-- ==== Sys2Proof/Machine/Host.lean ====
section
/-! DEFINITION. The host port: polling, descriptor fetch with its checks, completions, the status mirror and the
heartbeat (R72 to R111). -/

namespace Sys2Proof.Machine

/-! ### The link (R76) -/

/-- A hot reset, a link-down or the clearing of Bus Master Enable, which D3hot does too (R72, R76). PRESUMED from PCI Express
(log 31): a hot reset or a link-down clears Bus Master Enable as well. -/
def linkEvent (down : Bool) (c : Core) : Core :=
  let c := { c with bar.bme := false, bar.linkUp := c.bar.linkUp && !down }
  disableAll (if down then { c with bar.speed := 0, bar.width := 0 } else c)

/-- PCIE_LINK_EVENT (R76). -/
def execPcieLinkEvent (linkDown : Bool) (s : State) : Host.Outcome State Fault Refusal :=
  .next { s with core := linkEvent linkDown s.core }

/-- The link trains to a speed and a width, and the host programs the Max Payload Size and the Max Read Request Size, within the
values that R72 permits: free values, held until the link goes down (R102, log 5). -/
def linkTrained (c : Core) : Core :=
  let d := draw c
  let v := d.1.toNat
  let b := d.2.bar
  { d.2 with bar := { b with linkUp := true, speed := 1 + v % 3, width := 1 + v / 4 % 2, mps := 128 * (1 + v / 8 % 2),
                             mrrs := 128 * 2 ^ (v / 16 % 6) } }

/-- BUS_MASTER_ENABLE: the host sets the bit over a link that is up; no other command of the table brings the link up, so this one
trains it first (R76; DESIGN CHOICE, log 32). LOADs that waited for the port read now (R78). -/
def busMasterEnable (c : Core) : Core :=
  let c := if c.bar.linkUp then c else linkTrained c
  let c := { c with bar.bme := true }
  (List.range 256).foldl (fun c n => if 4 ≤ (flowAt c n).cmd then loadReads n c else c) c

/-- BUS_MASTER_ENABLE (R76). -/
def execBusMasterEnable (s : State) : Host.Outcome State Fault Refusal :=
  .next (if s.core.sys.inReset || s.core.bar.bme then s else { s with core := busMasterEnable s.core })

/-! ### Slots and service (R92, R95, R96) -/

/-- Flows are served in a mode (R51, R113). -/
def serves (m : Mode) : Bool := m != .selftest && m != .parked

/-- A flow that is polled and fetched: ENABLED or SUSPENDED. -/
def flowOn (f : FlowSt) : Bool := f.state == .enabled || f.state == .suspended

/-- Slots that a flow's operations hold; what a standby executes for its active holds none of the 512 (R95, R112). -/
def slotsOf (c : Core) (n : Nat) : Nat :=
  (c.host.slots.filter fun e => match e.2 with
    | some x => decide (e.1 < 512) && x.flow == n
    | none => false).length

/-- A slot that the flow may use (R95): a reserved one first for an urgent flow. -/
def freeSlot (c : Core) (n : Nat) : Option Nat :=
  let free (l : List Nat) : Option Nat := l.find? fun k => (slotAt c k).isNone
  let common := (List.range 480).map (· + 32)
  if n < 8 then (match free (List.range 32) with
    | some k => some k
    | none => free common)
  else free common

/-- Free slots that the flow may use. -/
def freeCount (c : Core) (n : Nat) : Nat :=
  ((if n < 8 then List.range 512 else (List.range 480).map (· + 32)).filter fun k => (slotAt c k).isNone).length

/-- Descriptors that the flow may take now: waiting, within QUOTA and the free slots; at most 8 (R92). -/
def mayTake (c : Core) (n : Nat) : Nat :=
  let f := flowAt c n
  if !flowOn f then 0
  else
    let quota := if f.state = .suspended then 8 else f.quota - slotsOf c n
    min 8 (min (f.st - f.sh).toNat (min quota (freeCount c n)))

/-- A flow can be served: a flow whose fetch failed waits for the next doorbell data (R92, R93; DESIGN CHOICE, log 32). -/
def servable (c : Core) (n : Nat) : Bool := decide (0 < mayTake c n) && !c.host.skip.contains n

/-- The flow that is served next (R92): the lowest urgent flow, then HIGH, NORMAL and BULK, round-robin. -/
def nextFlow (c : Core) : Option Nat :=
  let ok (n : Nat) : Bool := servable c n
  let inClass (k : Nat) : Option Nat :=
    let start := max 7 (tget 0 c.host.last k) - 7
    ((List.range 248).map fun i => 8 + (start + i) % 248).find? fun n => (flowAt c n).cls == k && ok n
  match (List.range 8).find? ok with
  | some n => some n
  | none => match inClass 1 with
    | some n => some n
    | none => match inClass 2 with
      | some n => some n
      | none => inClass 3

/-- Descriptors that one read may fetch from ring index `i` on: it crosses neither the end of the ring nor a 4 KiB boundary, and is
no longer than `most` bytes (R72, R92). -/
def fetchRoom (f : FlowSt) (most : Nat) (i : U16) : Nat :=
  let k := i.toNat % f.sqSize
  max 1 (min (min (f.sqSize - k) ((4096 - (f.sqBase + 64 * k) % 4096) / 64)) (most / 64))

/-- The reads of one service of flow `n` for `count` descriptors from index `i` on; at most as many as the first number (R92). -/
def splitFetch (f : FlowSt) (n most : Nat) : Nat → U16 → Nat → List (Nat × U16 × Nat)
  | 0, _, _ => []
  | k + 1, i, count =>
    if count = 0 then []
    else
      let m := min count (fetchRoom f most i)
      (n, i, m) :: splitFetch f n most k (i + BitVec.ofNat 16 m) (count - m)

/-- The read of the oldest scheduled fetch goes out (R102). -/
def issueFetch (c : Core) : Core :=
  match c.host.fetchQ with
  | (n, i, k) :: _ =>
    let f := flowAt c n
    let c := hpCount 8 c
    if portUp c then emit (.hostRead (f.sqBase + 64 * (i.toNat % f.sqSize)) (64 * k)) c else c
  | [] => c

/-! The completions that wait (R85, R97). -/

/-- Finished operations, by slot. -/
def finished (c : Core) : List (Nat × SlotSt × DoneSt) :=
  c.host.slots.filterMap fun e => match e.2 with
    | some x => x.done.map fun d => (e.1, x, d)
    | none => none

/-- The flow has been disabled or loaded since the operation was fetched (R80). -/
def stale (c : Core) (x : SlotSt) : Bool := (flowAt c x.flow).gen != x.gen

/-- A free completion entry (R83, R85). -/
def entryFree (f : FlowSt) : Bool := decide ((f.ct - f.ch).toNat < f.cqSize)

/-- The completion that goes next: urgent flows first, then in the order in which operations finished (R85, R97). -/
def nextCompletion (c : Core) : Option (Nat × SlotSt × DoneSt) :=
  let l := (finished c).filter fun e => !stale c e.2.1 && entryFree (flowAt c e.2.1.flow)
  let best (l : List (Nat × SlotSt × DoneSt)) : Option (Nat × SlotSt × DoneSt) :=
    l.foldl (fun a e => match a with
      | none => some e
      | some b => if e.2.2.order < b.2.2.order then some e else a) none
  match best (l.filter fun e => e.2.1.flow < 8) with
  | some e => some e
  | none => best l

/-- A completion of an urgent flow can be written: it goes before any fetch of flows 8 to 255 (R97). -/
def urgentWaits (c : Core) : Bool := (nextCompletion c).any fun e => decide (e.2.1.flow < 8)

/-- Schedule the next service where none is in progress (R92). No fetch starts in a flush (R68), and none of flows 8 to 255 before
an urgent completion that can be written (R97). DESIGN CHOICE (log 32): one service is outstanding at a time. -/
def schedule (c : Core) : Core :=
  if !c.host.fetchQ.isEmpty || !portUp c || !serves c.sys.mode || c.sys.flush.isSome then c
  else match nextFlow c with
    | some n =>
      if 8 ≤ n && urgentWaits c then { c with host.fetchDue := true }
      else
        let f := flowAt c n
        let c := { c with
          host.fetchQ := splitFetch f n (readMax c) 8 f.sh (mayTake c n)
          host.last := if n < 8 then c.host.last else tset 0 c.host.last f.cls n }
        issueFetch c
    | none => { c with host.fetchDue := false }

/-! ### Doorbells (R83, R88 to R91) -/

/-- A block holds a flow that is polled (R90). -/
def blockOn (c : Core) (b : Nat) : Bool := (List.range 16).any fun i => flowOn (flowAt c (16 * b + i))

/-- The read of a doorbell block (R90, R102). -/
def pollBlock (b : Nat) (c : Core) : Core :=
  if blockOn c b && portUp c && serves c.sys.mode then
    emit (.hostRead (c.bar.db.toNat + 64 * b) 64) (hpCount 0 c)
  else c

/-- DOORBELL_POLL_URGENT (R90). -/
def execDoorbellPollUrgent (s : State) : Host.Outcome State Fault Refusal := .next { s with core := pollBlock 0 s.core }

/-- DOORBELL_POLL_NORMAL (R90). -/
def execDoorbellPollNormal (s : State) : Host.Outcome State Fault Refusal :=
  .next { s with core := (List.range 15).foldl (fun c b => pollBlock (b + 1) c) s.core }

/-- A doorbell word reaches its flow, or is an index error (R83, R88). -/
def takeDoorbell (n : Nat) (w : Nat) (c : Core) : Core :=
  let f := flowAt c n
  if !flowOn f then c
  else
    let st := BitVec.ofNat 16 w
    let ch := BitVec.ofNat 16 (w / 65536)
    if f.sqSize < (st - f.sh).toNat || f.cqSize < (f.ct - ch).toNat then
      { flowError n 7 c with host.fetchQ := c.host.fetchQ.filter fun e => e.1 != n }
    else setFlow n { f with st, ch } c

/-- A doorbell read fails (R91): counted, and recorded at most once per block per second. -/
def doorbellFails (b : Nat) (c : Core) : Core :=
  let c := hpCount 4 c
  let last := tget 0 c.host.dbFail b
  if last = 0 || last + 999 ≤ c.nv.opMs then
    event 0x010 0x01 [b] { c with host.dbFail := tset 0 c.host.dbFail b (c.nv.opMs + 1) }
  else c

/-- DOORBELL_DATA (R92): the block's words, then the fetches they call for. -/
def execDoorbellData (block : Fin 16) (data : HostRead) (s : State) : Host.Outcome State Fault Refusal :=
  .next (if !serves s.core.sys.mode || s.core.sys.inReset then s
    else { s with core := match ofLength 64 data with
      | none => doorbellFails block s.core
      | some d =>
        let c := (List.range 16).foldl (fun c i => takeDoorbell (16 * block.val + i) (field d (4 * i) 4) c) s.core
        schedule { c with host.skip := [] } })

============

* _Work item_: Could you find every line in the records above that has the string "doorbellFails" and copy it?

* _Result for this exercise_:
def doorbellFails (b : Nat) (c : Core) : Core :=
      | none => doorbellFails block s.core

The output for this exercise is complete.